%%

-- ==== Sys2Proof/Machine/Media.lean ====
section
/-! DEFINITION. The media engines and pre-processors: acceptance of picture jobs, sessions, picture records,
sample conversion, the pre-processor's stages, and what happens when input stops (13). The codecs themselves, which
the manual does not teach, are functions of Config (log entry 15). -/

namespace Sys2Proof.Machine

/-! ### Acceptance of a job -/

/-- Key and slot of a job: a pre-processor has one queue and ignores the slot (13 R349). -/
def mediaSlot (d : List Byte) : Nat := if le d 49 1 = 2 then 0 else dbits d 50 0 3

/-- A job is refused because its slot is closed or closing (13 R350). -/
def Session.refuses (v : Session) (kind : EngKind) (open_ : Bool) : Bool :=
  match kind with
  | .preprocess => false
  | _ => !open_ && (!v.isOpen || v.jobs.any Job.close)

/-- Reads the parameter block of a job (13 R352). -/
def State.readBlock (s : State) (e : Eng) (j : Job) : List Byte × State :=
  (s.peekN j.param 128, (s.noteRead (srcEng e) j.param 128).1)

/-- The gable die of an engine runs. -/
def State.gableUp (s : State) (e : Eng) : Bool := s.up && s.powered (28 + e.gable) && s.clocked

/-- An OPEN at the head of a slot's queue takes effect: it closes the session before it, discards its state, and opens the
slot with the parameter block at PARAM (13 R349). -/
def State.openHead (s : State) (e : Eng) (slot : Nat) : State :=
  let v := s.session e slot
  match v.jobs with
  | [] => s
  | j :: rest =>
    if j.open_ && decide (e.kind ≠ .preprocess) && !v.coding && s.gableUp e then
      let (block, s) := s.readBlock e j
      s.setSession e slot { Session.closed with isOpen := true, block := block, jobs := { j with open_ := false } :: rest }
    else s

/-- A job's end: the next stands at the head, and CLOSE closes the slot (13 R349). -/
def endJob (v : Session) (j : Job) : Session :=
  let rest := v.jobs.tail
  if j.close then { Session.closed with jobs := rest }
  else { v with jobs := rest, coding := false, waiting := false }

/-- A job ends, and an OPEN that then stands at the head takes effect (13 R349). -/
def State.finishJob (s : State) (e : Eng) (slot : Nat) (v : Session) (j : Job) : State :=
  (s.setSession e slot (endJob v j)).openHead e slot

/-- A MEDIA task hands its job over (13 R349, R350): accepted, or refused with QFULL. One that was accepted before an
abort is not handed over again (17 R463). -/
def startMedia (s : State) (b : PBay) (t : Task) (overlaps : Bool) : State :=
  let d := t.desc
  let e := mediaEng d
  let slot := mediaSlot d
  let v := s.session e slot
  let open_ := decide (dbits d 50 3 1 = 1 ∧ e.kind ≠ .preprocess)
  let closed := v.refuses e.kind open_
  if t.acted then s.runDone b t overlaps
  else if 4 ≤ v.jobs.length ∨ closed = true then
    let (n, s) := s.takeFree
    let s := s.writeStatus b t stQfull (n % 257)
    let full := decide (4 ≤ v.jobs.length)
    s.raise (srcEng e) 0x6 0x05 (slot + (if full then 0 else 8))
  else
    let j : Job := { src := le d 32 8, dst := le d 40 8, open_ := open_,
                     close := decide (dbits d 50 4 1 = 1 ∧ e.kind ≠ .preprocess), param := dbits d 56 0 40,
                     bay := b, ctx := (s.queueCtx t.queue).getD 0, ovf := (s.arithOfQueue t.queue).ovf,
                     course := s.course.count.toNat, ref := s.course.phase.toNat }
    ((s.setSession e slot { v with jobs := v.jobs ++ [j] }).openHead e slot).runDone b t overlaps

%%

◆ Task item ◆
Retype only the lines above between the line with "(13 R352). -/" and the line with "def State.gableUp (s", counting those two lines as well, and keep every character as it is.

◆ Response below ◆
/-- Reads the parameter block of a job (13 R352). -/
def State.readBlock (s : State) (e : Eng) (j : Job) : List Byte × State :=
  (s.peekN j.param 128, (s.noteRead (srcEng e) j.param 128).1)

/-- The gable die of an engine runs. -/
def State.gableUp (s : State) (e : Eng) : Bool := s.up && s.powered (28 + e.gable) && s.clocked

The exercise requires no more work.